T. Rowe Price’s Tony Wang, who runs the mutual fund giant’s $12 billion science and technology fund, said he thinks about the choice of what to buy and sell in the SpaceX IPO “in the context of the Mag 7” and “what has the biggest risk-adjusted return.”
Wang, whose largest holdings are Apple, Nvidia and Broadcom, didn’t want to show his cards on what he’ll buy and sell in the coming weeks. But he said other managers would likely cut from large companies like those because they are so liquid.
Other managers have also discussed trimming small stakes in industries SpaceX directly competes with, such as traditional aerospace and defense names, according to some of them. They say selling of tech stocks could be limited, insulating the market from a big downturn.
Another reason for portfolio managers to trim Magnificent 7 stocks to buy SpaceX is rules about how concentrated funds are in specific sectors. Tech stocks account for about two-thirds of the holdings of large-company growth funds, for example, and SpaceX would push that number higher. Some funds will have to choose which existing holding to sell down if they want to add SpaceX. Potential early entry by SpaceX into major stock indexes means that index funds, and the funds that closely track the indexes, will also be buying the stock and might have to adjust their holdings of other stocks.
Fund managers that are seeing new money come in from investors will have an easier time accumulating cash to buy SpaceX. But investors have been shunning actively managed funds and instead pouring cash into index funds, which won’t buy SpaceX until it is admitted into the indexes they track. Active managers of funds that are losing assets are already selling stock to meet investor redemptions. If they want to buy SpaceX, they’ll be under even more pressure to sell.
And then there’s the overlap between Musk’s other company, Tesla, which is owned heavily by both retail investors and Wall Street funds. Ross Gerber, who manages a $4 billion fund at Gerber Kawasaki Wealth & Investment Management, said the SpaceX IPO would cause people to sell their Tesla stock. Shares in Musk’s electric vehicle company have already fallen 11% this year due to disappointment over EV sales.

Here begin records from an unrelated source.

-- ==== Sys2Proof/Tests/Slice0.lean ====
section
/-! SUPPORT. Tests on small states: ill-formed operands are refused, a few single steps with values taken by hand from the spec, and for every
statement with hypotheses concrete states and operands that meet them. -/

set_option maxRecDepth 4000

namespace Sys2Proof.Tests
open Machine

/-- The state after reset, but ready and with FCK running. -/
def sB : State := { State.reset with dev := .ready, fckOn := true }

/-- A valid word. -/
def fw (d : Word) : FWord := ⟨false, true, d⟩

/-- Cell registers in which every word is valid. -/
def cellRegs : CellRegs := { CellRegs.zero with
  q := fw 0x10, l0 := fw 0x80000003, l1 := fw 5, l2 := fw 1, l3 := fw 7, acc := fw 0xFFFFFFFF, cy := true, w := 0x8000000000000001, wv := true }

/-- A function word: opcode, MOD and IMM, with operands from L0, L1 and L2, and the hold bit. -/
def fnWord (o mod imm hold : Nat) : Wide :=
  BitVec.ofNat 64 (o * 2 ^ 56 + 0x456 * 2 ^ 44 + hold * 2 ^ 40 + mod * 2 ^ 36 + imm)

/-- The cell in slot `k`, in cluster 0 or X-cell 0, issues with function word `fn`, static word `st` and registers `c`. -/
def cellState (s : State) (k : Nat) (fn st : Wide) (c : CellRegs) : State :=
  (((((s.setFlds [(F.FAB_RGN_MAP.REGION 0, 1), (F.FAB_RGN_XMAP.REGION 0, 1), (F.FAB_RGN_DESC.STATE 1, 3)]).setPsq 0
    { Psq.reset with mode := .running }).setStoreWord k 0 fn).setStoreWord k 8 st).setLoadedFlag k 0 true).setCell k c

end Sys2Proof.Tests

namespace Sys2Proof.Machine
/-- The state with another tick. -/
def State.withTick (s : State) (t : Wide) : State := { s with tick := t }
end Sys2Proof.Machine

namespace Sys2Proof.Tests
open Machine
/-- Every memory channel is ready. -/
def memUp (s : State) : State := s.setFlds ((List.range 8).map (fun c => (F.MEMC_STAT.STATE c, 2)))

/-- Region `g` is in state `st` and belongs to site `n`. -/
def rgn (s : State) (g st n : Nat) : State := s.setFlds [(F.FAB_RGN_DESC.STATE g, st), (F.FAB_RGN_DESC.SITE g, n)]

/-- Site `n` is in mode `m`. -/
def site (s : State) (n : Nat) (m : SiteMode) : State := s.setPsq n { Psq.reset with mode := m }
end Sys2Proof.Tests
namespace Sys2Proof.Machine
/-- Third 0 of the routing word of context 0 at position 0 fails its parity check. -/
def State.setRouteBad (s : State) : State := { s with fab := { s.fab with routeBad := [(0, true)] } }
end Sys2Proof.Machine
namespace Sys2Proof.Tests
open Machine
/-- A sequencer word: opcode, VS, bits 23:20, bits 19:16 and bits 15:0. -/
def sqw (op vs rd ra imm : Nat) : Word := BitVec.ofNat 32 (op * 2 ^ 27 + vs * 2 ^ 24 + rd * 2 ^ 20 + ra * 2 ^ 16 + imm)

/-- A sequencer in execution state `e`, its site running, with values in G1 to G5 and two vector codes. -/
def seqP (e : ExecState) : Psq :=
  { (((((Psq.reset.setG 1 0x80000007).setG 2 3).setG 3 0x100).setG 4 1).setG 5 0xFFFFFFFF) with
    mode := .running, exec := e, priv := true, vc := [(1, 0xAA), (2, 0xBB)] }

/-- Sequencer `n` of `s` is `p` with `w` at its PC, in a VALID page, and its depth limit is 20. -/
def seqState (s : State) (n : Nat) (w : Word) (p : Psq) : State :=
  (s.setFlds [(pageFld n (p.pc.toNat / 4096), 2), (F.PSQ_SPILL_LIMIT.DEPTH n, 20)]).setPsq n { p with imem := mset (fun _ => 0) p.pc.toNat w p.imem }

/-- Every quadrant is ready. -/
def quadsUp (s : State) : State :=
  s.setFlds ((List.range 4).flatMap (fun q => [(F.PSL_QCTRL.PWR_EN q, 1), (F.PSL_QSTAT.READY q, 1), (F.PSL_QSTAT.PWR_GOOD q, 1)]))

/-- Slice `k` is assigned to site `n` and bound to partner entry 5. -/
def pslUp (s : State) (k n : Nat) : State :=
  (quadsUp s).setFlds [(F.PSL_SITE.EN k, 1), (F.PSL_SITE.SITE k, n), (F.PSL_STAT.BOUND k, 1), (F.PSL_BIND.PARTNER k, 5)]

/-- Partner entry `e` is ONLINE with 16 channels. -/
def ptUp (s : State) (e : Nat) : State := (s.setPtByte e 8 2).setPtByte e 13 16

/-- The frame headers of a full register window: banks 0 to 14 hold depths `d` to `d + 14`. -/
def fullBanks (d : Nat) : List (Nat × Option FrameHdr) :=
  (List.range 15).map (fun b => (b, some ⟨d + (b + 15 - d % 15) % 15, 1, 0x10, 0, 0, 0⟩))

/-- X-cell `x` is an enabled source of capture queue `k`, which is `q`. -/
def srcUp (s : State) (x k : Nat) (q : CapQueue) : State :=
  (s.setFlds [(F.FCQ_SRC_CFG.EN x, 1), (F.FCQ_SRC_CFG.QUEUE x, k), (F.FCQ_SRC_CRED.CAP x, 10), (F.FCQ_SRC_CRED.SAT_EXIT x, 5)]).setQueue k q

/-- A capture queue in state `st`. -/
def capQ (st : QueueSt) : CapQueue := { CapQueue.reset with st := st }

/-- A fail packet of source 127. -/
def failPkt : CapPkt := .fail 77 0x8001 0 127 1 3 2

/-- The solver is on. -/
def slvUp (s : State) : State := ({ s with dev := .loaded } : State).setFld F.SLV_CTRL.EN 1

/-- A lane map of one segment and one pin, as bytes and as read. -/
def mapBytes : List Byte :=
  [1, 0, 1, 1, 0, 0, 0, 0] ++ leBytes 8 100 ++ List.replicate 48 0 ++
  (leBytes 8 0 ++ leBytes 4 1000 ++ leBytes 4 16 ++ leBytes 2 5 ++ leBytes 2 1 ++ leBytes 2 0 ++ leBytes 2 16 ++ leBytes 2 4090 ++ leBytes 6 0) ++
  List.replicate 2016 0 ++ ([127, 0] ++ leBytes 2 5 ++ leBytes 2 0 ++ [1, 0])
def laneMap : LaneMap := ⟨100, [⟨0, 1000, 16, 5, 1, 0, 16, 4090⟩], [⟨127, 0, 5, 0, 1⟩]⟩

/-- Lane `l` collects from queue 63 by `laneMap`, and packet `p` stands at the tap. -/
def tapUp (s : State) (l : Nat) (p : CapPkt) : State :=
  (((slvUp s).setFlds [(F.FCQ_Q_CFG.TAP_EN 63, 1), (F.FCQ_Q_CFG.TAP_LANE 63, l)]).setQueue 63
    { capQ .run with pkts := [⟨0, p⟩], wptr := p.items }).setLane l
    { SlvLane.reset with map := some laneMap, collect := true, taps := [⟨63, 3, 50, 1⟩] }

/-- A descriptor of 64 rows and 128 columns with spares of each kind, for lane `l`. -/
def desc (l : Nat) : RgnDesc :=
  { RgnDesc.zero with rowsM1 := 63, colsM1 := 127, sr := 2, sc := 2, nblk := 1, lane := l, resultAddr := 0x1000 }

“Many of the Tesla investors want to own SpaceX, and they’re going to sell their Tesla stock or some of their Tesla stock to buy SpaceX,” Gerber said on The Information’s TITV last month.
Such sales aren’t likely to happen until a couple weeks before the IPO. A Goldman Sachs report last week said U.S. mutual funds have held more of their money in cash ahead of major IPOs in the past, but they hadn’t done so yet this year. But the bank cautioned that large IPOs don’t usually affect the performance of big company stocks.
Another criteria for selling is tax-loss harvesting, where funds sell their losers to offset gains for tax purposes. Big tech stocks that have fallen recently, such as Microsoft, would be prime targets for selling. Stock in the software giant has fallen about 25% since an October high.
Strong demand from public market investors could benefit existing SpaceX shareholders, who are expected to get some early opportunities to sell shares, ahead of a typical six-month lockup period, although it is not clear when and how much investors will be allowed to sell.
Gerber added in an email that he already owns some SpaceX shares and plans to sell some as soon as he is allowed after the IPO. He thinks the company should be valued lower than its current $1.25 trillion private valuation. “I’ll let the market figure that out. For now I’d love to get out some of the money that I have in SpaceX that’s been locked up for five years or so,” he said.